● Problem requirements
Exactly as given, reproduce the records in full.

● Given records
-- ==== Sys2Proof/Tests/Slice0.lean ====
section
/-! SUPPORT. Tests of the model, each expected result taken from the rules and vectors of spec/, and witnesses for the
hypotheses of the obligations. -/

namespace Sys2Proof.Machine.Slice0

/-- Whether a step answers a next state with that property. -/
def answers (r : Result) (p : State → Bool) : Bool :=
  match r with
  | .next s => p s
  | _ => false

/-- The state after reset, moved to a position in flight. -/
def inFlight (p : Position) : State := { State.reset with seq := p, status := 0x80#8 }

/-! ### Well-formed instructions and decoding -/

/-- 30_encoding R73: a RESERVED instruction that carries a legal word is refused. -/
theorem test_reserved_legal_words_ill_formed :
    [0x01#8, 0x02#8, 0x03#8, 0x13#8, 0x04#8, 0x14#8, 0x05#8].all (fun w => !(Instr.reserved w).wellFormed) = true := by
  decide

/-- 30_encoding R74: each reason for a reserved word (95 Q8 to Q17). -/
theorem test_reserved_words_well_formed :
    [0x00#8, 0x06#8, 0x0F#8, 0x11#8, 0x12#8, 0x15#8, 0x21#8, 0x83#8, 0xE1#8, 0xFF#8].all
      (fun w => (Instr.reserved w).wellFormed) = true := by
  decide

/-- 95 Q1 to Q7: the seven legal words. -/
theorem test_decode_operations :
    [0b00000001#8, 0b00000010#8, 0b00000011#8, 0b00010011#8, 0b00000100#8, 0b00010100#8, 0b00000101#8].map decode =
      [.init, .clear, .seton false, .seton true, .setinv false, .setinv true, .blit] := by
  decide

/-- 95 Q8 to Q17: reserved words decode to themselves. -/
theorem test_decode_reserved :
    [0b00000000#8, 0b00001111#8, 0b00010001#8, 0b00010101#8, 0b00100001#8, 0b10000011#8, 0b11111111#8].map decode =
      [.reserved 0x00#8, .reserved 0x0F#8, .reserved 0x11#8, .reserved 0x15#8, .reserved 0x21#8, .reserved 0x83#8,
        .reserved 0xFF#8] := by
  decide

/-- 10_state R31: the pack port's byte. -/
theorem test_decode_pack : decodeAs .packPort WireOpc.default [0b01101001#8] = some (.pack 0x69#8) := by decide

theorem test_decode_opcDisplayOff :
    decodeAs .wire WireOpc.default
      [0b10101110#8] =
        some .opcDisplayOff := by decide

theorem test_decode_opcDisplayOn :
    decodeAs .wire WireOpc.default
      [0b10101111#8] =
        some .opcDisplayOn := by decide

theorem test_decode_opcSetClock :
    decodeAs .wire WireOpc.default
      [0b10110011#8, 0b01010101#8] =
        some (.opcSetClock 0x55#8) := by decide

theorem test_decode_opcSetMux :
    decodeAs .wire WireOpc.default
      [0b10101000#8, 0b01010001#8] =
        some (.opcSetMux 0x51#8) := by decide

theorem test_decode_opcSetOffset :
    decodeAs .wire WireOpc.default
      [0b10100010#8, 0b01010010#8] =
        some (.opcSetOffset 0x52#8) := by decide

theorem test_decode_opcSetStartLine :
    decodeAs .wire WireOpc.default
      [0b10100001#8, 0b01010001#8] =
        some (.opcSetStartLine 0x51#8) := by decide

theorem test_decode_opcMasterConfig :
    decodeAs .wire WireOpc.default
      [0b10101101#8, 0b01010110#8] =
        some (.opcMasterConfig 0x56#8) := by decide

theorem test_decode_opcSetRemap :
    decodeAs .wire WireOpc.default
      [0b10100000#8, 0b01010111#8] =
        some (.opcSetRemap 0x57#8) := by decide

theorem test_decode_opcSetCurrentFull :
    decodeAs .wire WireOpc.default
      [0b10000110#8] =
        some .opcSetCurrentFull := by decide

theorem test_decode_opcSetGrayTable :
    decodeAs .wire WireOpc.default
      [0b10111000#8, 0b00000001#8, 0b00010001#8, 0b00100010#8, 0b00110010#8, 0b01000011#8, 0b01010100#8, 0b01100101#8, 0b01110110#8] =
        some (.opcSetGrayTable 0x01#8 0x11#8 0x22#8 0x32#8 0x43#8 0x54#8 0x65#8 0x76#8) := by decide

theorem test_decode_opcSetContrast :
    decodeAs .wire WireOpc.default
      [0b10000001#8, 0b01010100#8] =
        some (.opcSetContrast 0x54#8) := by decide

theorem test_decode_opcSetRowPeriod :
    decodeAs .wire WireOpc.default
      [0b10110010#8, 0b01010100#8] =
        some (.opcSetRowPeriod 0x54#8) := by decide

theorem test_decode_opcSetPhaseLen :
    decodeAs .wire WireOpc.default
      [0b10110001#8, 0b01010011#8] =
        some (.opcSetPhaseLen 0x53#8) := by decide

theorem test_decode_opcSetPrechargeLevel :
    decodeAs .wire WireOpc.default
      [0b10110100#8, 0b01010110#8] =
        some (.opcSetPrechargeLevel 0x56#8) := by decide

theorem test_decode_opcSetPrechargeEnable :
    decodeAs .wire WireOpc.default
      [0b10110000#8, 0b01010010#8] =
        some (.opcSetPrechargeEnable 0x52#8) := by decide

● Result of this exercise
-- ==== Sys2Proof/Tests/Slice0.lean ====
section
/-! SUPPORT. Tests of the model, each expected result taken from the rules and vectors of spec/, and witnesses for the
hypotheses of the obligations. -/

namespace Sys2Proof.Machine.Slice0

/-- Whether a step answers a next state with that property. -/
def answers (r : Result) (p : State → Bool) : Bool :=
  match r with
  | .next s => p s
  | _ => false

/-- The state after reset, moved to a position in flight. -/
def inFlight (p : Position) : State := { State.reset with seq := p, status := 0x80#8 }

/-! ### Well-formed instructions and decoding -/

/-- 30_encoding R73: a RESERVED instruction that carries a legal word is refused. -/
theorem test_reserved_legal_words_ill_formed :
    [0x01#8, 0x02#8, 0x03#8, 0x13#8, 0x04#8, 0x14#8, 0x05#8].all (fun w => !(Instr.reserved w).wellFormed) = true := by
  decide

/-- 30_encoding R74: each reason for a reserved word (95 Q8 to Q17). -/
theorem test_reserved_words_well_formed :
    [0x00#8, 0x06#8, 0x0F#8, 0x11#8, 0x12#8, 0x15#8, 0x21#8, 0x83#8, 0xE1#8, 0xFF#8].all
      (fun w => (Instr.reserved w).wellFormed) = true := by
  decide

/-- 95 Q1 to Q7: the seven legal words. -/
theorem test_decode_operations :
    [0b00000001#8, 0b00000010#8, 0b00000011#8, 0b00010011#8, 0b00000100#8, 0b00010100#8, 0b00000101#8].map decode =
      [.init, .clear, .seton false, .seton true, .setinv false, .setinv true, .blit] := by
  decide

/-- 95 Q8 to Q17: reserved words decode to themselves. -/
theorem test_decode_reserved :
    [0b00000000#8, 0b00001111#8, 0b00010001#8, 0b00010101#8, 0b00100001#8, 0b10000011#8, 0b11111111#8].map decode =
      [.reserved 0x00#8, .reserved 0x0F#8, .reserved 0x11#8, .reserved 0x15#8, .reserved 0x21#8, .reserved 0x83#8,
        .reserved 0xFF#8] := by
  decide

/-- 10_state R31: the pack port's byte. -/
theorem test_decode_pack : decodeAs .packPort WireOpc.default [0b01101001#8] = some (.pack 0x69#8) := by decide

theorem test_decode_opcDisplayOff :
    decodeAs .wire WireOpc.default
      [0b10101110#8] =
        some .opcDisplayOff := by decide

theorem test_decode_opcDisplayOn :
    decodeAs .wire WireOpc.default
      [0b10101111#8] =
        some .opcDisplayOn := by decide

theorem test_decode_opcSetClock :
    decodeAs .wire WireOpc.default
      [0b10110011#8, 0b01010101#8] =
        some (.opcSetClock 0x55#8) := by decide

theorem test_decode_opcSetMux :
    decodeAs .wire WireOpc.default
      [0b10101000#8, 0b01010001#8] =
        some (.opcSetMux 0x51#8) := by decide

theorem test_decode_opcSetOffset :
    decodeAs .wire WireOpc.default
      [0b10100010#8, 0b01010010#8] =
        some (.opcSetOffset 0x52#8) := by decide

theorem test_decode_opcSetStartLine :
    decodeAs .wire WireOpc.default
      [0b10100001#8, 0b01010001#8] =
        some (.opcSetStartLine 0x51#8) := by decide

theorem test_decode_opcMasterConfig :
    decodeAs .wire WireOpc.default
      [0b10101101#8, 0b01010110#8] =
        some (.opcMasterConfig 0x56#8) := by decide

theorem test_decode_opcSetRemap :
    decodeAs .wire WireOpc.default
      [0b10100000#8, 0b01010111#8] =
        some (.opcSetRemap 0x57#8) := by decide

theorem test_decode_opcSetCurrentFull :
    decodeAs .wire WireOpc.default
      [0b10000110#8] =
        some .opcSetCurrentFull := by decide

theorem test_decode_opcSetGrayTable :
    decodeAs .wire WireOpc.default
      [0b10111000#8, 0b00000001#8, 0b00010001#8, 0b00100010#8, 0b00110010#8, 0b01000011#8, 0b01010100#8, 0b01100101#8, 0b01110110#8] =
        some (.opcSetGrayTable 0x01#8 0x11#8 0x22#8 0x32#8 0x43#8 0x54#8 0x65#8 0x76#8) := by decide

theorem test_decode_opcSetContrast :
    decodeAs .wire WireOpc.default
      [0b10000001#8, 0b01010100#8] =
        some (.opcSetContrast 0x54#8) := by decide

theorem test_decode_opcSetRowPeriod :
    decodeAs .wire WireOpc.default
      [0b10110010#8, 0b01010100#8] =
        some (.opcSetRowPeriod 0x54#8) := by decide

theorem test_decode_opcSetPhaseLen :
    decodeAs .wire WireOpc.default
      [0b10110001#8, 0b01010011#8] =
        some (.opcSetPhaseLen 0x53#8) := by decide

theorem test_decode_opcSetPrechargeLevel :
    decodeAs .wire WireOpc.default
      [0b10110100#8, 0b01010110#8] =
        some (.opcSetPrechargeLevel 0x56#8) := by decide

theorem test_decode_opcSetPrechargeEnable :
    decodeAs .wire WireOpc.default
      [0b10110000#8, 0b01010010#8] =
        some (.opcSetPrechargeEnable 0x52#8) := by decide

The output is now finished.